Table 5.
Rank | Setting | Precision | Recall | F-score | Significance |
---|---|---|---|---|---|
1 | Rank 1 system | 88.48 | 85.97 | 87.21 | 6–11 |
2 | Rank 2 system | 89.30 | 84.49 | 86.83 | 8–11 |
3 | BANNER_Dict+DistSem | 88.25 | 85.12 | 86.66 | 8–11 |
4 | Rank 3 system | 84.93 | 88.28 | 86.57 | 8–11 |
5 | BANNER_noDict+DistSem | 87.95 | 85.06 | 86.48 | 10–11 |
6 | Rank 4 system | 87.27 | 85.41 | 86.33 | 10–11 |
7 | Rank 5 system | 85.77 | 86.80 | 86.28 | 10–11 |
8 | Rank 6 system | 82.71 | 89.32 | 85.89 | 10–11 |
9 | BANNER_Dict | 86.41 | 84.55 | 85.47 | – |
10 | Rank 7 system | 86.97 | 82.55 | 84.70 | – |
11 | BANNER_noDict | 85.63 | 83.10 | 84.35 | – |
Notes: The significance column indicates which systems are significantly less accurate than the system in the corresponding row.

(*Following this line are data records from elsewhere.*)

section
/-! Sign extension (spec/00_scope.md R10) is the signed reading of the 16-bit vector. -/

namespace Sys2Proof

/-- The library's two's-complement reading, by which its lemmas on `BitVec.toInt` apply to `sext16`. -/
theorem sext16_eq_toInt (v : BitVec 16) : sext16 v = v.toInt := by
  rw [BitVec.toInt_eq_msb_cond, BitVec.msb_eq_getLsbD_last]
  rfl

theorem sext16_of_bit15_clear {v : BitVec 16} (h : v.toNat / 2 ^ 15 = 0) : sext16 v = v.toNat := by
  rw [sext16_eq_toInt, BitVec.toInt_eq_toNat_of_lt (by omega)]

theorem sext16_of_bit15_set {v : BitVec 16} (h : v.toNat / 2 ^ 15 = 1) : sext16 v = v.toNat - 65536 := by
  rw [sext16_eq_toInt, BitVec.toInt_eq_toNat_cond, if_neg (by omega)]
  rfl

theorem neg_32768_le_sext16 (v : BitVec 16) : -32768 ≤ sext16 v :=
  sext16_eq_toInt v ▸ v.le_toInt

theorem sext16_le_32767 (v : BitVec 16) : sext16 v ≤ 32767 :=
  Int.le_of_lt_add_one (sext16_eq_toInt v ▸ v.toInt_lt)

theorem sext16_emod (v : BitVec 16) : sext16 v % 65536 = v.toNat := by
  calc sext16 v % 65536 = (v.toNat : Int).bmod (2 ^ 16) % (2 ^ 16 : Nat) := by
        rw [sext16_eq_toInt, BitVec.toInt_eq_toNat_bmod]; rfl
    _ = (v.toNat : Int) % (2 ^ 16 : Nat) := Int.bmod_emod
    _ = v.toNat := by have := v.isLt; omega

/-- Settles O12: the two cases of bit 15, the signed range, and congruence modulo 65536. -/
theorem signExtensionRule : Obligations.SignExtensionRule := fun v =>
  ⟨sext16_of_bit15_clear, sext16_of_bit15_set, neg_32768_le_sext16 v, sext16_le_32767 v, sext16_emod v⟩

end Sys2Proof
end

section
/-! The pc a dispatched instruction leaves (spec/10_state.md R25, R26, spec/43_jump_format.md R180). -/

namespace Sys2Proof.Machine

/-- The pc that `i` leaves in `s` when it answers a next state (`exec_pc`): the multiplexer of R110. -/
def nextPc (i : Instr) (s : State) : Int :=
  match i with
  | .beq rs rt imm => branchPc (testEqual (s.readReg rs) (s.readReg rt)) s.pc imm
  | .bne rs rt imm => branchPc (testNotEqual (s.readReg rs) (s.readReg rt)) s.pc imm
  | .j addr => jumpTarget s.pc addr
  | _ => sequentialPc s.pc

theorem exec_pc {i : Instr} {s t : State} (h : exec i s = .next t) : t.pc = nextPc i s := by
  cases i with
  | unknownFunct rs rt rd shamt funct =>
    simp only [exec, execUnknownFunct] at h
    split at h
    · cases commit_next h; rfl
    · cases h
  | _ => cases commit_next h; rfl

theorem nextPc_of_isControl_false {i : Instr} (s : State) (h : i.isControl = false) :
    nextPc i s = s.pc + 4 := by
  cases i with
  | beq | bne | j => cases h
  | _ => rfl

theorem nextPc_beq (rs rt : Reg) (imm : Int) (s : State) :
    nextPc (.beq rs rt imm) s = if s.readReg rs = s.readReg rt then s.pc + 4 + imm * 4 else s.pc + 4 := by
  simp [nextPc, branchPc, testEqual, branchTarget, sequentialPc]

theorem nextPc_bne (rs rt : Reg) (imm : Int) (s : State) :
    nextPc (.bne rs rt imm) s = if s.readReg rs = s.readReg rt then s.pc + 4 else s.pc + 4 + imm * 4 := by
  simp [nextPc, branchPc, testNotEqual, testEqual, branchTarget, sequentialPc]

/-- Masking with a constant below `2^n` sees only the low `n` bits. -/
theorem mod_two_pow_and_of_lt {m n : Nat} (a : Nat) (hm : m < 2 ^ n) : a % 2 ^ n &&& m = a &&& m := by
  calc a % 2 ^ n &&& m = (a &&& m) % 2 ^ n := by rw [Nat.and_mod_two_pow, Nat.mod_eq_of_lt hm]
    _ = a &&& m := Nat.mod_eq_of_lt (Nat.and_lt_two_pow a hm)

/-- From a non-negative pc the target is R180's formula, without the model's narrowing of the pc. -/
theorem jumpTarget_of_nonneg {pc : Int} (addr : BitVec 26) (h : 0 ≤ pc) :
    jumpTarget pc addr =
      (((pc.toNat &&& 0xF0000000) ||| ((addr.toNat <<< 2) &&& 0x0FFFFFFF) : Nat) : Int) := by
  have hlow : (pc % 4294967296).toNat = pc.toNat % 2 ^ 32 := by omega
  rw [jumpTarget, hlow, mod_two_pow_and_of_lt _ (by decide)]

/-- A jump target is aligned, whatever the pc: the masked pc and the shifted address both end in 00. -/
theorem jumpTarget_emod_four (pc : Int) (addr : BitVec 26) : jumpTarget pc addr % 4 = 0 := by
  have hpc : ((pc % 4294967296).toNat &&& 0xF0000000) % 2 ^ 2 = 0 := by
    rw [Nat.and_mod_two_pow]
    exact Nat.and_zero _
  have haddr : ((addr.toNat <<< 2) &&& 0x0FFFFFFF) % 2 ^ 2 = 0 := by
    rw [Nat.and_mod_two_pow, Nat.shiftLeft_eq, Nat.mul_mod_left, Nat.zero_and]
  have hor : (((pc % 4294967296).toNat &&& 0xF0000000) ||| ((addr.toNat <<< 2) &&& 0x0FFFFFFF)) %
      2 ^ 2 = 0 := by
    rw [Nat.or_mod_two_pow, hpc, haddr, Nat.or_zero]
  unfold jumpTarget
  exact_mod_cast hor

theorem branchPc_emod_four (taken : Bool) {pc : Int} (imm : Int) (h : pc % 4 = 0) :
    branchPc taken pc imm % 4 = 0 := by
  unfold branchPc branchTarget sequentialPc
  split <;> omega

/-- Every input of the multiplexer is aligned where the pc is (R26). -/
theorem nextPc_emod_four (i : Instr) {s : State} (h : s.pc % 4 = 0) : nextPc i s % 4 = 0 := by
  cases i with
  | beq rs rt imm => exact branchPc_emod_four _ imm h
  | bne rs rt imm => exact branchPc_emod_four _ imm h
  | j addr => exact jumpTarget_emod_four s.pc addr
  | _ => exact (Int.add_emod_right s.pc 4).trans h

end Sys2Proof.Machine
end

section
/-! What every dispatched instruction keeps, from the one list of what a dispatch can do (`exec_next`). -/

namespace Sys2Proof.Machine

section Exec
variable {i : Instr} {s t : State}

theorem exec_cfg (h : exec i s = .next t) : t.cfg = s.cfg := by
  obtain ⟨u, e, p, rfl, rfl | ⟨r, v, -, rfl⟩ | ⟨rs, rt, imm, -, rfl⟩⟩ := exec_next h <;> rfl

theorem exec_halted (h : exec i s = .next t) : t.halted = s.halted := by
  obtain ⟨u, e, p, rfl, rfl | ⟨r, v, -, rfl⟩ | ⟨rs, rt, imm, -, rfl⟩⟩ := exec_next h <;> rfl

/-- The commit forces register 0 whatever it held or was given (R22, R106). -/
theorem exec_readReg_zero (h : exec i s = .next t) : t.readReg 0 = 0 := by
  obtain ⟨u, e, p, rfl, -⟩ := exec_next h
  simp

theorem exec_readReg_of_ne_dest {r : Reg} (h : exec i s = .next t) (hr : r ≠ 0)
    (hdest : i.dest ≠ some r) : t.readReg r = s.readReg r := by
  obtain ⟨u, e, p, rfl, hu⟩ := exec_next h
  rw [committed_readReg, if_neg hr]
  obtain rfl | ⟨q, v, hq, rfl⟩ | ⟨rs, rt, imm, -, rfl⟩ := hu
  · rfl
  · rw [State.readReg_writeReg, if_neg fun hrq : r = q => hdest (hrq ▸ hq)]
  · rfl

theorem exec_dmem_wf (h : exec i s = .next t) (hs : s.dmem.wf) : t.dmem.wf := by
  obtain ⟨u, e, p, rfl, rfl | ⟨r, v, -, rfl⟩ | ⟨rs, rt, imm, -, rfl⟩⟩ := exec_next h
  · exact hs
  · exact hs
  · exact Memory.wf_write hs _ _

theorem exec_inv (h : exec i s = .next t) (hs : Inv s) : Inv t := by
  obtain ⟨hmem, -, hcfg, hpc⟩ := hs
  exact ⟨exec_dmem_wf h hmem, exec_readReg_zero h, exec_cfg h ▸ hcfg, exec_pc h ▸ nextPc_emod_four i hpc⟩

end Exec

/-- Settles O43: the halted and the out-of-range step change nothing the invariant speaks of, and a
dispatched instruction keeps it. -/
theorem stepKeepsInvariant : Obligations.StepKeepsInvariant := by
  intro s t hs h
  obtain ⟨-, rfl⟩ | ⟨-, -, rfl⟩ | ⟨-, w, i, u, -, -, hu, rfl⟩ := step_next h
  · exact hs
  · exact hs
  · exact (exec_inv hu hs :)

/-- Settles O37: only the destination is written, and the commit forces only register 0. -/
theorem onlyDestinationChanges : Obligations.OnlyDestinationChanges :=
  fun _ _ _ _ h hr hdest => exec_readReg_of_ne_dest h hr hdest

/-- Settles O38: the force of register 0, and for lw the read its commit reports. -/
theorem registerZeroForced : Obligations.RegisterZeroForced := by
  refine ⟨fun _ _ _ h => exec_readReg_zero h, fun rs imm s => ⟨_, rfl, rfl, fun r hr => ?_⟩⟩
  exact exec_readReg_of_ne_dest (i := .lw rs 0 imm) rfl hr fun h => hr (Option.some.inj h).symm

/-- Settles O40: no status touches the configuration and no dispatched instruction does. -/
theorem configNeverChanges : Obligations.ConfigNeverChanges := by
  intro s t h
  obtain ⟨-, rfl⟩ | ⟨-, -, rfl⟩ | ⟨-, w, i, u, -, -, hu, rfl⟩ := step_next h
  · rfl
  · rfl
  · exact (exec_cfg hu :)

/-- Settles O36: the multiplexer's four inputs, the statuses that leave the pc alone, and the base at load
and reset. -/
theorem pcChangesOnlySo : Obligations.PcChangesOnlySo := by
  refine ⟨fun i s t h => ⟨fun hi => ?_, ?_, ?_, ?_⟩, fun s t h => ?_, fun p words base t h => ?_,
    fun s => rfl⟩
  · rw [exec_pc h, nextPc_of_isControl_false s hi]
  · rintro rs rt imm rfl
    rw [exec_pc h, nextPc_beq]
  · rintro rs rt imm rfl
    rw [exec_pc h, nextPc_bne]
  · rintro addr rfl hpc
    exact (exec_pc h).trans (jumpTarget_of_nonneg addr hpc)
  · obtain ⟨-, rfl⟩ | ⟨-, -, rfl⟩ | ⟨-, w, i, u, hw, hi, hu, rfl⟩ := step_next h
    · exact .inr ⟨rfl, _, rfl, rfl⟩
    · exact .inr ⟨rfl, _, rfl, rfl⟩
    · exact .inl ⟨w, i, u, hw, hi, hu, rfl⟩
  · obtain ⟨-, rfl⟩ := load_next h
    rfl

end Sys2Proof.Machine
end

section
/-! The halted flag (spec/10_state.md R28). -/

namespace Sys2Proof.Machine

theorem step_of_halted {s : State} (h : s.halted = true) : step s = .next (reportHalted s) := by
  simp [step, cycle, h]

theorem run_of_halted {s : State} (n : Nat) (h : s.halted = true) : run n s = ([], .next s) := by
  cases n with
  | zero => rfl
  | succ n => simp [run, h]

theorem step_halted_iff {s t : State} (h : step s = .next t) :
    t.halted = true ↔ (s.halted = true ∨ ∃ r, t.result = some r ∧ r.isTerminal = true) := by
  obtain ⟨hs, rfl⟩ | ⟨-, -, rfl⟩ | ⟨hs, w, i, u, -, -, hu, rfl⟩ := step_next h
  · simp [hs]
  · simp [StepResult.isTerminal]
  · simp [hs, exec_halted hu, StepResult.isTerminal]

/-- Settles O35: the flag after a step, the step and run of a halted machine, and the initial state. -/
theorem haltedFlagRule : Obligations.HaltedFlagRule := by
  refine ⟨fun s t h => step_halted_iff h,
    fun s h => ⟨⟨none, step_of_halted h⟩, fun n => run_of_halted n h⟩, fun p words base t h => ?_,
    fun s => rfl⟩
  obtain ⟨-, rfl⟩ := load_next h
  rfl

end Sys2Proof.Machine
end

section
/-! What a canonical memory lists (spec/10_state.md R34, R35). -/

namespace Sys2Proof.Machine

theorem Memory.wf_tail {p : Int × Word} {m : Memory} (h : Memory.wf (p :: m)) : m.wf :=
  ⟨(List.pairwise_cons.1 h.1).2, fun q hq => h.2 q (List.mem_cons_of_mem p hq)⟩

/-- A canonical memory lists exactly the keys that do not read as 0, each with what it reads as. -/
theorem Memory.mem_iff_read {m : Memory} (hm : m.wf) (a : Int) (v : Word) :
    (a, v) ∈ m ↔ v ≠ 0 ∧ m.read a = v := by
  induction m with
  | nil => exact ⟨nofun, fun ⟨hv, h⟩ => absurd h.symm hv⟩
  | cons p m ih =>
    obtain ⟨k, u⟩ := p
    have ih := ih (Memory.wf_tail hm)
    have hu : u ≠ 0 := hm.2 (k, u) List.mem_cons_self
    rw [List.mem_cons, Prod.mk.injEq, Memory.read_cons]
    by_cases hk : a = k
    · have hrest : (a, v) ∉ m := fun h => (hk ▸ (List.pairwise_cons.1 hm.1).1 _ h).ne rfl
      rw [if_pos hk]
      constructor
      · rintro (⟨-, rfl⟩ | h)
        · exact ⟨hu, rfl⟩
        · exact absurd h hrest
      · rintro ⟨-, rfl⟩
        exact .inl ⟨hk, rfl⟩
    · simp [hk, ih]

theorem Memory.nodup_keys {m : Memory} (hm : m.wf) : (m.map Prod.fst).Nodup :=
  List.pairwise_map.2 (hm.1.imp ne_of_lt)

These values are based on the Bootstrap re-sampling calculations performed as part of the evaluation in the BioCreative II shared task (the latest gene or protein tagging task). BANNER_Dict+DistSem is the system that uses both manual and empirical lexical resources. BANNER_noDict+DistSem is the system that uses only empirical lexical resources. BANNER_Dict is the system that uses only manual lexical resources. This is the system available prior to this research, and the baseline for this study. BANNER_noDict is the system that uses neither manual nor empirical lexical resources. BANNER_Dict+DistSem is the system that is significantly more accurate than the baseline. It is equally important to the improvement that the accuracy of BANNER_noDict+DistSem is better than BANNER_noDict. The most significant contribution in terms of research is that an equivalent accuracy (BANNER_noDict+DistSem and BANNER_Dict) could be achieved even without using any manually compiled lexical resources apart from the annotated corpora.